**What the task requires:** Filter the data for lines with the word "storeReg" and copy those lines.

=====

/-- A bit of ERR_STATUS other than SIGNALLED, after a command that also brings the twin ports' state up to date. -/
theorem State.afterTwin_errBit (s : State) (d : Dev) (b n : Nat) (h : n ≠ 6) :
    ((s.after d.twinUpdate).dev.reg .errStatus b).getLsbD n = (d.reg .errStatus b).getLsbD n := by
  rw [s.after_errBit _ b n h]
  obtain ⟨_, _, _, _, ht⟩ := d.reports_twinUpdate
  have h1 := congrArg (fun x : Word => x.getLsbD n) (ht.2.1 b)
  have h40 : (0x40 : Word).getLsbD n = false := by
    show (64 : Nat).testBit n = false
    rw [show (64 : Nat) = 2 ^ 6 from rfl, Nat.testBit_two_pow]
    simp [Ne.symm h]
  simp only [BitVec.getLsbD_or, h40, Bool.or_false] at h1
  exact h1

/-- What has been handed out stays handed out. -/
theorem State.afterTwin_out (s : State) (d : Dev) (o : Out) (h : o ∈ d.out) : o ∈ (s.after d.twinUpdate).dev.out := by
  obtain ⟨_, _, _, _, ht⟩ := d.reports_twinUpdate
  obtain ⟨l, hl, _⟩ := ht.2.2.2.1
  obtain ⟨l2, hl2, _⟩ := (s.reports_after d.twinUpdate).2.2.2.1
  rw [hl2, hl]
  exact List.mem_append_left _ (List.mem_append_left _ (List.mem_append_left _ h))

theorem State.after_out (s : State) (d : Dev) : ∃ l, (s.after d).dev.out = d.out ++ l := by
  obtain ⟨l, hl, _⟩ := (s.reports_after d).2.2.2.1
  exact ⟨l, hl⟩

end Sys2Proof.Machine
end

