/-- Settles O19: each command acts under the conditions named. -/
theorem ringCommandsComplete : Obligations.RingCommandsComplete := by
  unfold Obligations.RingCommandsComplete
  intro s
  dsimp only
  refine ⟨fun _ _ => rfl, fun n st pis slot t hout hst hpi => ?_, fun n st pis slot t hout hst => exec_pollComplete s n st false pis slot t hout hst,
    exec_descriptorFetch s, exec_descriptorReadComplete s, exec_dataReadIssue s,
    fun n c hno => congrArg s.doneOr (s.dev.cplArrive_unnamed n c hno), fun n c slot t rest hbad htags hname hquar => ?_, exec_completionTimeout s,
    exec_quarantineEnd s, exec_flushReadComplete s, fun n hon => s.done_pos hon, exec_preemptionDone s, fun _ _ => rfl,
    fun st r h => ⟨exec_ringEnable s st r h, exec_ringDisable s st r h, exec_ringResume s st r h⟩⟩
  · obtain ⟨x, hx⟩ := (s.dev.answered n slot t).pollDone_ok n st (pis.map BitVec.toNat) hpi
    exact ⟨x, hx, (exec_pollComplete s n st true pis slot t hout hst).trans (congrArg s.doneOr hx)⟩
  · have hrun : exec (.porterCompletion n c) s = s.doneOr _ :=
      congrArg s.doneOr (s.dev.cplArrive_named n c slot t rest hbad htags hname hquar)
    refine ⟨fun hsafe => ?_, fun hsafe hst => ?_, fun hsafe hst hkind hsc hep hexp => ?_⟩
    · rw [hrun, hsafe]
      rfl
    · rw [hrun, hsafe, hst]
      rfl
    · rw [hrun, hsafe, hst, s.dev.completionIn_data n slot t c hkind hsc hep hexp]
      rfl

/-- Settles O20: a descriptor's operation begins by its OP. -/
theorem descriptorOperationsComplete : Obligations.DescriptorOperationsComplete := by
  unfold Obligations.DescriptorOperationsComplete
  intro s n
  exact ⟨rfl, rfl, rfl, rfl, rfl, rfl, rfl⟩

end Sys2Proof.Machine
end

section
/-! SUPPORT. Commands of translation, Stalls, the Ledger and error injection complete with their effects. -/

namespace Sys2Proof.Machine

/-! ### Writes of words that the command puts together -/

theorem ofNat_zeroExtend (n : Nat) (h : n < 2 ^ 32) : (BitVec.ofNat 32 n).zeroExtend 64 = BitVec.ofNat 64 n := by
  apply BitVec.eq_of_toNat_eq
  simp only [BitVec.truncate_eq_setWidth, BitVec.toNat_setWidth, BitVec.toNat_ofNat]
  omega

/-- A write of the number `n` that is let through. -/
theorem State.write_ofNat (s : State) (r : RegId) (n : Nat) (hn : n < 2 ^ 32) (h : s.dev.takes r) (hrsv : BitVec.ofNat 64 n &&& r.kind.info.rsv = 0) :
    s.write r (BitVec.ofNat 64 n) = s.doneReg (s.dev.regAct .mgmtPf r (BitVec.ofNat 64 n)) := by
  rw [← ofNat_zeroExtend n hn] at hrsv ⊢
  exact s.write32_takes r (BitVec.ofNat 32 n) h hrsv

/-- A number below `2 ^ k` has no bit in common with a mask that starts there. -/
theorem ofNat_and_high (n k : Nat) (m : Word) (hn : n < 2 ^ k) (hm : ∀ i < k, m.getLsbD i = false) : BitVec.ofNat 64 n &&& m = 0 := by
  apply BitVec.eq_of_getLsbD_eq
  intro i _
  rw [BitVec.getLsbD_and, BitVec.getLsbD_ofNat]
  rcases Nat.lt_or_ge i k with hi | hi
  · simp [hm i hi]
  · simp [Nat.testBit_eq_false_of_lt (Nat.lt_of_lt_of_le hn (Nat.pow_le_pow_right (by decide) hi))]

/-! ### Answers to faults (R301) -/

theorem respWord_lt (st : Fin 1024) (r : Fin 8) (poll abort : Bool) : st.val + 1024 * r.val + 8192 * b2n poll + 16384 * b2n abort < 2 ^ 15 := by
  have := st.isLt
  have := r.isLt
  have hp : b2n poll ≤ 1 := by cases poll <;> decide
  have ha : b2n abort ≤ 1 := by cases abort <;> decide
  omega

/-- What the word of an answer names. -/
theorem respWord_fields (st : Fin 1024) (r : Fin 8) (poll abort : Bool) :
    getBits (respWord st r poll abort) 0 10 = st ∧ getBits (respWord st r poll abort) 10 3 = r
      ∧ (respWord st r poll abort).getLsbD 13 = poll ∧ (respWord st r poll abort).getLsbD 14 = abort := by
  have hst := st.isLt
  have hr := r.isLt
  have hlt := respWord_lt st r poll abort
  have hnat : (respWord st r poll abort).toNat = st.val + 1024 * r.val + 8192 * b2n poll + 16384 * b2n abort := by
    unfold respWord
    rw [BitVec.toNat_ofNat, Nat.mod_eq_of_lt (by omega)]
  have hbit (k : Nat) : (respWord st r poll abort).getLsbD k
      = decide ((st.val + 1024 * r.val + 8192 * b2n poll + 16384 * b2n abort) / 2 ^ k % 2 = 1) := by
    rw [← hnat, ← BitVec.testBit_toNat, Nat.testBit_eq_decide_div_mod_eq]
  unfold getBits
  rw [hnat, hbit, hbit, Nat.shiftRight_eq_div_pow, Nat.shiftRight_eq_div_pow]
  cases poll <;> cases abort <;> simp only [b2n, decide_eq_true_eq, decide_eq_false_iff_not, reduceIte, Bool.false_eq_true] <;> omega

/-- An answer to a fault that is let through. -/
theorem State.write_resp (s : State) (h : Fin 2) (st : Fin 1024) (r : Fin 8) (poll abort : Bool) (ht : s.dev.takes ⟨.xlatResp, h, 0⟩) :
    s.write ⟨.xlatResp, h, 0⟩ (respWord st r poll abort) =
      .next (s.after (if abort then s.dev.respAbort h st r poll else s.dev.faultResume h st r poll).twinUpdate) := by
  have hlt := respWord_lt st r poll abort
  have hrsv : respWord st r poll abort &&& RegKind.xlatResp.info.rsv = 0 := ofNat_and_high _ 15 _ hlt (by decide)
  have hact : s.dev.wrXlatResp h (respWord st r poll abort) = if abort then s.dev.respAbort h st r poll else s.dev.faultResume h st r poll := by
    obtain ⟨hst, hr, hpoll, habort⟩ := respWord_fields st r poll abort
    unfold Dev.wrXlatResp
    rw [hst, hr, hpoll, habort]
  rw [← hact]
  exact s.write_ofNat ⟨.xlatResp, h, 0⟩ _ (by omega) ht hrsv

/-- Settles O21: each command is a write of its register, or what its event does. -/
theorem translationCommandsComplete : Obligations.TranslationCommandsComplete := by
  unfold Obligations.TranslationCommandsComplete
  intro s
  dsimp only
  exact ⟨fun st v h hv => s.write64_takes ⟨.stallXlat, st, 0⟩ v rfl h hv, fun _ _ _ _ => rfl, fun _ _ _ _ _ _ _ _ => rfl, fun _ _ _ => rfl,
    fun _ => rfl, fun h v ht hv => s.write32_takes ⟨.fqCi, h, 0⟩ v ht hv, fun h v ht hv => s.write64_takes ⟨.fqBase, h, 0⟩ v rfl ht hv,
    fun h st r poll ht => ⟨s.write_resp h st r poll false ht, s.write_resp h st r poll true ht⟩, fun _ _ _ _ => rfl,
    fun v ht hv => s.write32_takes ⟨.xlatInvCtl, 0, 0⟩ v ht hv, rfl, fun _ _ _ _ _ => rfl⟩

/-! ### Stalls (R309-R321) -/

theorem exec_mailboxAck (s : State) (st : Fin 1024) (h : s.dev.takesStall st ⟨.mbCtl, st, 0⟩) :
    exec (.mailboxAck st) s = .next (s.after (s.dev.wrMbCtl st (s.dev.poked ⟨.mbCtl, st, 0⟩ 0x400 0x400)).twinUpdate) :=
  have hrsv : (0x400 : Word) &&& RegKind.mbCtl.info.rsv = 0 := by decide
  s.pokeStall_takes st ⟨.mbCtl, st, 0⟩ 0x400 0x400 h hrsv

/-- Settles O22: each command is a write of its register, or what its event does. -/
theorem stallCommandsComplete : Obligations.StallCommandsComplete := by
  unfold Obligations.StallCommandsComplete
  intro s
  dsimp only
  exact ⟨fun st v h hv => s.write32_takes ⟨.stallBind, st, 0⟩ v h hv, fun st v h hv => s.write64_takes ⟨.stallShare, st, 0⟩ v rfl h hv,
    fun _ => rfl, fun st len h => exec_mailboxSend s st len h, fun st h => exec_mailboxAck s st h,
    fun st len h => s.poke_kind .mbMgrCtl st 0 0xFF (BitVec.ofNat 64 (2 * len.toNat + 1)) h (by decide),
    fun st h => ⟨exec_mailboxMgrAck s st h, s.poke_kind .mbMgrCtl st 0 0x80000 0x80000 h (by decide)⟩,
    fun _ => rfl, fun _ => rfl, fun _ _ => rfl, rfl, fun _ => rfl⟩

/-! ### The Ledger (R322-R334) -/

/-- What the commands of a Ledger context do, and the clearing of its faults. -/
theorem Dev.wrLedgerCmd_bits (d : Dev) (c : Nat) :
    d.wrLedgerCmd c 1 = ((d.storeReg ⟨.ledgerCmd, c, 0⟩ 1).ledgerFlush c).syncsRun c
      ∧ d.wrLedgerCmd c 2 = ((d.storeReg ⟨.ledgerCmd, c, 0⟩ 2).ledgerSwap c).syncsRun c
      ∧ d.wrLedgerCmd c 0x20 = (d.storeReg ⟨.ledgerCmd, c, 0⟩ 0x20).syncsRun c := by
  unfold Dev.wrLedgerCmd
  dsimp only
  refine ⟨?_, ?_, ?_⟩
  · rw [if_neg (by decide), if_pos (by decide)]
  · rw [if_pos (by decide), if_neg (by decide)]
  · rw [if_neg (by decide), if_neg (by decide)]

/-- A command of a Ledger context that is let through. -/
theorem State.write_ledgerCmd (s : State) (c : Fin 256) (n : Nat) (hn : n < 2 ^ 32) (h : s.dev.takes ⟨.ledgerCmd, c, 0⟩)
    (hrsv : BitVec.ofNat 64 n &&& RegKind.ledgerCmd.info.rsv = 0) :
    s.write ⟨.ledgerCmd, c, 0⟩ (BitVec.ofNat 64 n) = .next (s.after (s.dev.wrLedgerCmd c (BitVec.ofNat 64 n)).twinUpdate) :=
  s.write_ofNat ⟨.ledgerCmd, c, 0⟩ n hn h hrsv

/-- Settles O23: each command is a write of its register, or what its event does. -/
theorem ledgerCommandsComplete : Obligations.LedgerCommandsComplete := by
  unfold Obligations.LedgerCommandsComplete
  intro s
  dsimp only
  refine ⟨fun _ => rfl, fun _ _ _ _ => rfl, fun c hst hno => s.done_pos (by simp [hst, hno]), fun _ => rfl, fun c h => ?_,
    fun c v h hv => s.write64_takes ⟨.ledgerCtx, c, 0⟩ (v ||| 1) rfl h hv, fun c h => s.poke_kind .ledgerCtx c 0 1 0 h (by decide)⟩
  obtain ⟨hflush, hswap, hclear⟩ := s.dev.wrLedgerCmd_bits c
  rw [← hflush, ← hswap, ← hclear]
  exact ⟨s.write_ledgerCmd c 1 (by decide) h (by decide), s.write_ledgerCmd c 2 (by decide) h (by decide),
    s.write_ledgerCmd c 0x20 (by decide) h (by decide)⟩

/-! ### Injections (R350) -/

/-- An offset of a register and the bit of a parity injection name no reserved bit. -/
theorem injectWord_rsv (q : Nat) : BitVec.ofNat 64 (64 * q + 1) &&& RegKind.errInject.info.rsv = 0 := by
  have hmask : ∀ i < 64, RegKind.errInject.info.rsv.getLsbD i = decide (i = 4 ∨ i = 5) := by decide
  apply BitVec.eq_of_getLsbD_eq
  intro i hi
  rw [BitVec.getLsbD_and, BitVec.getLsbD_ofNat, hmask i hi]
  rcases Classical.em (i = 4 ∨ i = 5) with h | h
  · have hlow : (64 * q + 1).testBit i = (1 : Nat).testBit i := by
      have := Nat.testBit_mod_two_pow (64 * q + 1) 6 i
      rw [show (64 * q + 1) % 2 ^ 6 = 1 by omega, decide_eq_true (by omega), Bool.true_and] at this
      exact this.symm
    rcases h with rfl | rfl <;> simp [hlow] <;> decide
  · simp [h]

/-- Settles O24: each command is a write of its register, or what its event does. -/
theorem errorCommandsComplete : Obligations.ErrorCommandsComplete := by
  unfold Obligations.ErrorCommandsComplete
  intro s
  dsimp only
  refine ⟨fun _ _ => rfl, fun _ _ _ => rfl, fun b off h => ?_, fun b h => ⟨?_, ?_, exec_injectSafe s b h⟩, rfl, fun _ _ => rfl, fun _ _ => rfl⟩
  · have hoff := off.isLt
    exact s.write_ofNat ⟨.errInject, b, 0⟩ (64 * (off.toNat / 4) + 1) (by omega) h (injectWord_rsv _)
  · have hrsv : (2 : Word) &&& RegKind.errInject.info.rsv = 0 := by decide
    exact s.write_ofNat ⟨.errInject, b, 0⟩ 2 (by omega) h hrsv
  · have hrsv : (4 : Word) &&& RegKind.errInject.info.rsv = 0 := by decide
    exact s.write_ofNat ⟨.errInject, b, 0⟩ 4 (by omega) h hrsv

end Sys2Proof.Machine
end

section
/-! SUPPORT. Commands of clocks, power domains, resets, roles, the lifecycle and the boot complete with their effects. -/

namespace Sys2Proof.Machine

/-! ### Clocks and power domains (R366-R384) -/

theorem exec_domainWrite (s : State) (n : Fin 208) (h : s.dev.takes ⟨.domainCtl, n, 0⟩) :
    exec (.domainPowerOff n) s = .next (s.after (s.dev.wrDomain n (s.dev.poked ⟨.domainCtl, n, 0⟩ 1 0)).twinUpdate)
      ∧ exec (.domainClockStop n) s = .next (s.after (s.dev.wrDomain n (s.dev.poked ⟨.domainCtl, n, 0⟩ 2 0)).twinUpdate)
      ∧ exec (.domainClockStart n) s = .next (s.after (s.dev.wrDomain n (s.dev.poked ⟨.domainCtl, n, 0⟩ 2 2)).twinUpdate) :=
  ⟨s.poke_kind .domainCtl n 0 1 0 h (by decide), s.poke_kind .domainCtl n 0 2 0 h (by decide), s.poke_kind .domainCtl n 0 2 2 h (by decide)⟩

/-- Settles O25: each command acts under the conditions named. -/
theorem clockAndDomainCommandsComplete : Obligations.ClockAndDomainCommandsComplete := by
  unfold Obligations.ClockAndDomainCommandsComplete
  intro s
  dsimp only
  exact ⟨fun h hl => s.done_pos hl, fun h hh => s.done_pos hh, fun _ => rfl, fun _ _ => ⟨rfl, rfl, rfl, rfl⟩, fun _ => rfl,
    fun h v ht hv => s.write32_takes ⟨.droopCtl, h, 0⟩ v ht hv, fun n h => ⟨exec_domainPowerOn s n h, exec_domainWrite s n h⟩,
    fun _ => ⟨rfl, rfl, rfl⟩⟩

/-! ### Resets, roles, the lifecycle (R386-R401) -/

/-- A low of PERST_IN_N by its length; a glitch is no low. -/
theorem exec_perstInAssert_glitch (s : State) : exec (.perstInAssert .glitch) s = .next s := by
  show execPerstInAssert .glitch s = _
  unfold execPerstInAssert
  cases s.dev.rst.perstLow <;> rfl

theorem exec_perstInAssert_short (s : State) (h : s.dev.rst.perstLow = false) :
    exec (.perstInAssert .short) s = .next (if s.dev.freeVal.getLsbD 0 then ({ s with dev := s.dev.useFree } : State).perstTaken
      else { s with dev := s.dev.useFree }) := by
  show execPerstInAssert .short s = _
  unfold execPerstInAssert
  rw [h]

theorem exec_perstInAssert_long (s : State) (h : s.dev.rst.perstLow = false) : exec (.perstInAssert .long) s = .next s.perstTaken := by
  show execPerstInAssert .long s = _
  unfold execPerstInAssert
  rw [h]

/-- The word of a block reset is within RESET_CTL. -/
theorem blockResetWord_rsv : ∀ b : Fin 128, BitVec.ofNat 64 (2 * b.val + 0x100) &&& RegKind.resetCtl.info.rsv = 0 := by decide

/-- Settles O26: each command acts under the conditions named. -/
theorem resetAndRoleCommandsComplete : Obligations.ResetAndRoleCommandsComplete := by
  unfold Obligations.ResetAndRoleCommandsComplete
  intro s
  dsimp only
  exact ⟨exec_perstInAssert_long s, exec_perstInAssert_glitch s, exec_perstInAssert_short s, fun _ h => s.done_pos h, fun _ => rfl, rfl,
    fun _ _ => rfl, fun _ => rfl, fun _ _ _ => rfl, rfl, fun _ => rfl, fun h => s.poke_kind .resetCtl 0 0 1 1 h (by decide),
    fun b h => s.write_ofNat ⟨.resetCtl, 0, 0⟩ (2 * b + 0x100) (by omega) h (blockResetWord_rsv b), fun _ h => congrArg s.doneReg h, rfl,
    fun _ _ _ => ⟨fun h => congrArg s.doneReg h, fun h => congrArg s.doneReg h⟩, rfl, fun h => if_pos h⟩

/-! ### Boot (R395-R398) -/

theorem exec_write32 (s : State) (r : List Byte) (h : s.dev.recordOf 1 = some r) :
    exec .write32 s = s.doneReg ((s.dev.recordWrite r false).bind Dev.recordDone) := by
  show execWrite32 s = _
  unfold execWrite32
  rw [h]

theorem exec_write64 (s : State) (r : List Byte) (h : s.dev.recordOf 2 = some r) :
    exec .write64 s = s.doneReg ((s.dev.recordWrite r true).bind Dev.recordDone) := by
  show execWrite64 s = _
  unfold execWrite64
  rw [h]

theorem exec_poll32 (s : State) (r : List Byte) (h : s.dev.recordOf 3 = some r) : exec .poll32 s = s.doneReg (s.dev.poll r) := by
  show execPoll32 s = _
  unfold execPoll32
  rw [h]

/-- A poll that times out fails the boot, or ends its record in a replay after a block reset. -/
theorem exec_poll32Timeout (s : State) (r : List Byte) (h : s.dev.recordOf 3 = some r) : exec .poll32Timeout s = s.doneReg s.dev.pollFailed := by
  show execPoll32Timeout s = _
  unfold execPoll32Timeout
  rw [h]

theorem exec_delay (s : State) (r : List Byte) (h : s.dev.recordOf 4 = some r) :
    exec .delay s = .next (s.after { s.dev with rst := { s.dev.rst with delaying := true } }) := by
  show execDelay s = _
  unfold execDelay
  simp only [h]
  rfl

theorem exec_delayExpired (s : State) (h : s.dev.rst.delaying = true) (hs : s.dev.served = true) :
    exec .delayExpired s = s.doneReg ({ s.dev with rst := { s.dev.rst with delaying := false } } : Dev).recordDone := by
  show execDelayExpired s = _
  unfold execDelayExpired
  dsimp only
  rw [h, hs]
  rfl

theorem exec_endRecord (s : State) (r : List Byte) (h : s.dev.recordOf 0 = some r) : exec .endRecord s = .next (s.after s.dev.sectionDone) := by
  show execEndRecord s = _
  unfold execEndRecord
  rw [h]
  rfl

=====

**The answer:**
    d.wrLedgerCmd c 1 = ((d.storeReg ⟨.ledgerCmd, c, 0⟩ 1).ledgerFlush c).syncsRun c
      ∧ d.wrLedgerCmd c 2 = ((d.storeReg ⟨.ledgerCmd, c, 0⟩ 2).ledgerSwap c).syncsRun c
      ∧ d.wrLedgerCmd c 0x20 = (d.storeReg ⟨.ledgerCmd, c, 0⟩ 0x20).syncsRun c := by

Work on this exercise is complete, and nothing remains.